Problem details =
Below are the records. Retype exactly the lines between the lines holding "decodeFrame 5#3 ⟨0xFF#8, 0xFF#8, 0xFF#8, 0xFF#8, 0xFC#8⟩" and "theorem test_encode : encodeReading", inclusive.

Supplied records =
---+---
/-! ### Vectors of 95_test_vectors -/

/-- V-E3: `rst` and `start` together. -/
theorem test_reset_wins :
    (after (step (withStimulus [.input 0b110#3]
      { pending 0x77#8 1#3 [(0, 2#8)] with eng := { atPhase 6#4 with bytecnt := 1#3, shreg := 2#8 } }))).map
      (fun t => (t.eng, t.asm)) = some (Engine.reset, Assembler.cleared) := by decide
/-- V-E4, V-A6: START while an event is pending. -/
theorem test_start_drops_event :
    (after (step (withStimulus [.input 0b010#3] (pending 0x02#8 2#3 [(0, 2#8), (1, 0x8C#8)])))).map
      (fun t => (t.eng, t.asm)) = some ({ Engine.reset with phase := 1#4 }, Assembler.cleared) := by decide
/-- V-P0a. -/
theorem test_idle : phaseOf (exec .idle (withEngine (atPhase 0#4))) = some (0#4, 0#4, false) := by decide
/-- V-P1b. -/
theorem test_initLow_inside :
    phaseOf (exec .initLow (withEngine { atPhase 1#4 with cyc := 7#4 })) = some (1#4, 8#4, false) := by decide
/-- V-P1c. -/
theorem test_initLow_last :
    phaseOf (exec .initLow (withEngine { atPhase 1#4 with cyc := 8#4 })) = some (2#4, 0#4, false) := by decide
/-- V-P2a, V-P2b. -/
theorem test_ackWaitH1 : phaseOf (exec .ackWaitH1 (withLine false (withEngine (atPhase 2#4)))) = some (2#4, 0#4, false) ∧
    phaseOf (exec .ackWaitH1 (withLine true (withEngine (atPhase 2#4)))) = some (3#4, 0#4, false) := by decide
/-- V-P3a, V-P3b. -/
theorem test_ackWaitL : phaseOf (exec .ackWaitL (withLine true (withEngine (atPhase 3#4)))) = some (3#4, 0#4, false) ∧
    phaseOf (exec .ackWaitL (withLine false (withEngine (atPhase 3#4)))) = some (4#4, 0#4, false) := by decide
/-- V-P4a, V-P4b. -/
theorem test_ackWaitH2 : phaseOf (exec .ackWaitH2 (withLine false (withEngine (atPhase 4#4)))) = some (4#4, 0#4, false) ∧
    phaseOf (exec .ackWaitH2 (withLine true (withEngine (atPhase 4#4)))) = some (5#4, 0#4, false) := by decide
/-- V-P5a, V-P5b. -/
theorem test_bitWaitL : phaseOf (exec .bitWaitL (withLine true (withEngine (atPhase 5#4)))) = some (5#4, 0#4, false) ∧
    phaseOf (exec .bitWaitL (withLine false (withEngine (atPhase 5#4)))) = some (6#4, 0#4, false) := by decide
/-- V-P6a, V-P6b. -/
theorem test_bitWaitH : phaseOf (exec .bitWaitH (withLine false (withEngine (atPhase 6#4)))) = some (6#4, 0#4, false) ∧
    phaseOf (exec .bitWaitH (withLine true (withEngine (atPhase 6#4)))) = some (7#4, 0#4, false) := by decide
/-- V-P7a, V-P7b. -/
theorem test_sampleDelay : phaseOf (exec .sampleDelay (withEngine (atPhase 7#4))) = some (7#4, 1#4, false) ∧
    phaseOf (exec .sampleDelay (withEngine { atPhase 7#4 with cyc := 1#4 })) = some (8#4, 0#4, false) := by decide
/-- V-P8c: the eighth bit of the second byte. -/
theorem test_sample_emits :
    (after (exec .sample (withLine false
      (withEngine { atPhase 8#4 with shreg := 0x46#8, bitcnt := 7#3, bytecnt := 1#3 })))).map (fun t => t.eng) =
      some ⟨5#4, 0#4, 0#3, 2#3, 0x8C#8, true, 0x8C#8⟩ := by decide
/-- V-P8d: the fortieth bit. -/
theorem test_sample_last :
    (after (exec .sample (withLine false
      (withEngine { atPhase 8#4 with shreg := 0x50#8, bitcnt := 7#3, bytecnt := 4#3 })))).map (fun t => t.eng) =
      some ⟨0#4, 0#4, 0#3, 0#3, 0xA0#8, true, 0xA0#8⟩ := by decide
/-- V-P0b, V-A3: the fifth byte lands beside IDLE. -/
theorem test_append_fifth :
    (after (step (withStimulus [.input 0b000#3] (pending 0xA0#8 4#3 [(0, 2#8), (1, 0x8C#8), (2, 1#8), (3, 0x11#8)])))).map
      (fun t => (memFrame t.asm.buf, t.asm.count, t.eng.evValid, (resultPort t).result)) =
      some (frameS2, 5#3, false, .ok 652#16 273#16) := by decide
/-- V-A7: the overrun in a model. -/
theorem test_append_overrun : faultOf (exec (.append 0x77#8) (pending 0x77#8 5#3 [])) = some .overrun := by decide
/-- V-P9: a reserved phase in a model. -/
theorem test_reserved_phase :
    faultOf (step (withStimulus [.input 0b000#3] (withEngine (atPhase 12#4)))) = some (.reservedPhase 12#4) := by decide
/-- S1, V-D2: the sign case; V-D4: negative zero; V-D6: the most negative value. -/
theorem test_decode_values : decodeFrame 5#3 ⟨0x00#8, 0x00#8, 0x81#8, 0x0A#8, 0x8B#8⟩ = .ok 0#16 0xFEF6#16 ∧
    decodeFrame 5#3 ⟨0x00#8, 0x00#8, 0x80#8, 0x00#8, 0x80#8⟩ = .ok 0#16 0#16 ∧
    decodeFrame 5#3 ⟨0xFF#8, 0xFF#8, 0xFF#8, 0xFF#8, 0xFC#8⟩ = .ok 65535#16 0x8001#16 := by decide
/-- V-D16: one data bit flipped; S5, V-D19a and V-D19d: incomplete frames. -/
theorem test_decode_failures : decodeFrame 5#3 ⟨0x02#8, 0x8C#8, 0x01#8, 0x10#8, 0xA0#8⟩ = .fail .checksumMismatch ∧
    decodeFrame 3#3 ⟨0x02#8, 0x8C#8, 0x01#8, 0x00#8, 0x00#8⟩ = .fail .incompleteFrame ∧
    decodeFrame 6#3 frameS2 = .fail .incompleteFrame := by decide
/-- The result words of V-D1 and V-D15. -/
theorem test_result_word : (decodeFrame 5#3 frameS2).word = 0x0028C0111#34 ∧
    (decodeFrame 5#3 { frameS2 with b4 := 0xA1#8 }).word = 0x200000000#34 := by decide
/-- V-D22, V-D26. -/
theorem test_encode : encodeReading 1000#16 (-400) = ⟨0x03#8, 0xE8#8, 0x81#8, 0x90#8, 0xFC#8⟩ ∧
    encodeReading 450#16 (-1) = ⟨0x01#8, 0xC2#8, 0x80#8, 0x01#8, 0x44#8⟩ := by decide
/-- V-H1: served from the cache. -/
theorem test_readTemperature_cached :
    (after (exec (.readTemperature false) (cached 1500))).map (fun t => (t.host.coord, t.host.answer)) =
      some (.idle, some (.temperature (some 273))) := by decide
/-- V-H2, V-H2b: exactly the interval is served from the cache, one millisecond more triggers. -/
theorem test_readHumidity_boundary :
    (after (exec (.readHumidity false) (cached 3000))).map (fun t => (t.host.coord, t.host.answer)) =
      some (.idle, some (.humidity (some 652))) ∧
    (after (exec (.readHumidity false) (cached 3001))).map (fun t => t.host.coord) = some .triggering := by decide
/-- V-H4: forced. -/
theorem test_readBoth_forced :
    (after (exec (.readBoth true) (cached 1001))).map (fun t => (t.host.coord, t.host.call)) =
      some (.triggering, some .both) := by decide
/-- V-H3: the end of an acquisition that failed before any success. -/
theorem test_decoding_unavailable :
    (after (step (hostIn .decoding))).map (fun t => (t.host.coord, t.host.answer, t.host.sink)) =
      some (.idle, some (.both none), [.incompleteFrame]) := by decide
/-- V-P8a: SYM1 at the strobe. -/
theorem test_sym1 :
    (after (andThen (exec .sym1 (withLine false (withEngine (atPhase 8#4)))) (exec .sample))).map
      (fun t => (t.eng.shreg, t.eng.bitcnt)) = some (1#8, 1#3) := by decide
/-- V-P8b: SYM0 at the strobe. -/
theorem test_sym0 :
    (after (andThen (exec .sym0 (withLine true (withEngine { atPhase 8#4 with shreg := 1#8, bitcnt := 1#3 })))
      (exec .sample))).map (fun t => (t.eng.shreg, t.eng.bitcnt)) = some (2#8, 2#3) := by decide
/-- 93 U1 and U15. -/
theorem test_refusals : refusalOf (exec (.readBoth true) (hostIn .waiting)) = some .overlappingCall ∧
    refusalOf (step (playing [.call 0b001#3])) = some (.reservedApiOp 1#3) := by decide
---+---
Task result =
    decodeFrame 5#3 ⟨0xFF#8, 0xFF#8, 0xFF#8, 0xFF#8, 0xFC#8⟩ = .ok 65535#16 0x8001#16 := by decide
/-- V-D16: one data bit flipped; S5, V-D19a and V-D19d: incomplete frames. -/
theorem test_decode_failures : decodeFrame 5#3 ⟨0x02#8, 0x8C#8, 0x01#8, 0x10#8, 0xA0#8⟩ = .fail .checksumMismatch ∧
    decodeFrame 3#3 ⟨0x02#8, 0x8C#8, 0x01#8, 0x00#8, 0x00#8⟩ = .fail .incompleteFrame ∧
    decodeFrame 6#3 frameS2 = .fail .incompleteFrame := by decide
/-- The result words of V-D1 and V-D15. -/
theorem test_result_word : (decodeFrame 5#3 frameS2).word = 0x0028C0111#34 ∧
    (decodeFrame 5#3 { frameS2 with b4 := 0xA1#8 }).word = 0x200000000#34 := by decide
/-- V-D22, V-D26. -/
theorem test_encode : encodeReading 1000#16 (-400) = ⟨0x03#8, 0xE8#8, 0x81#8, 0x90#8, 0xFC#8⟩ ∧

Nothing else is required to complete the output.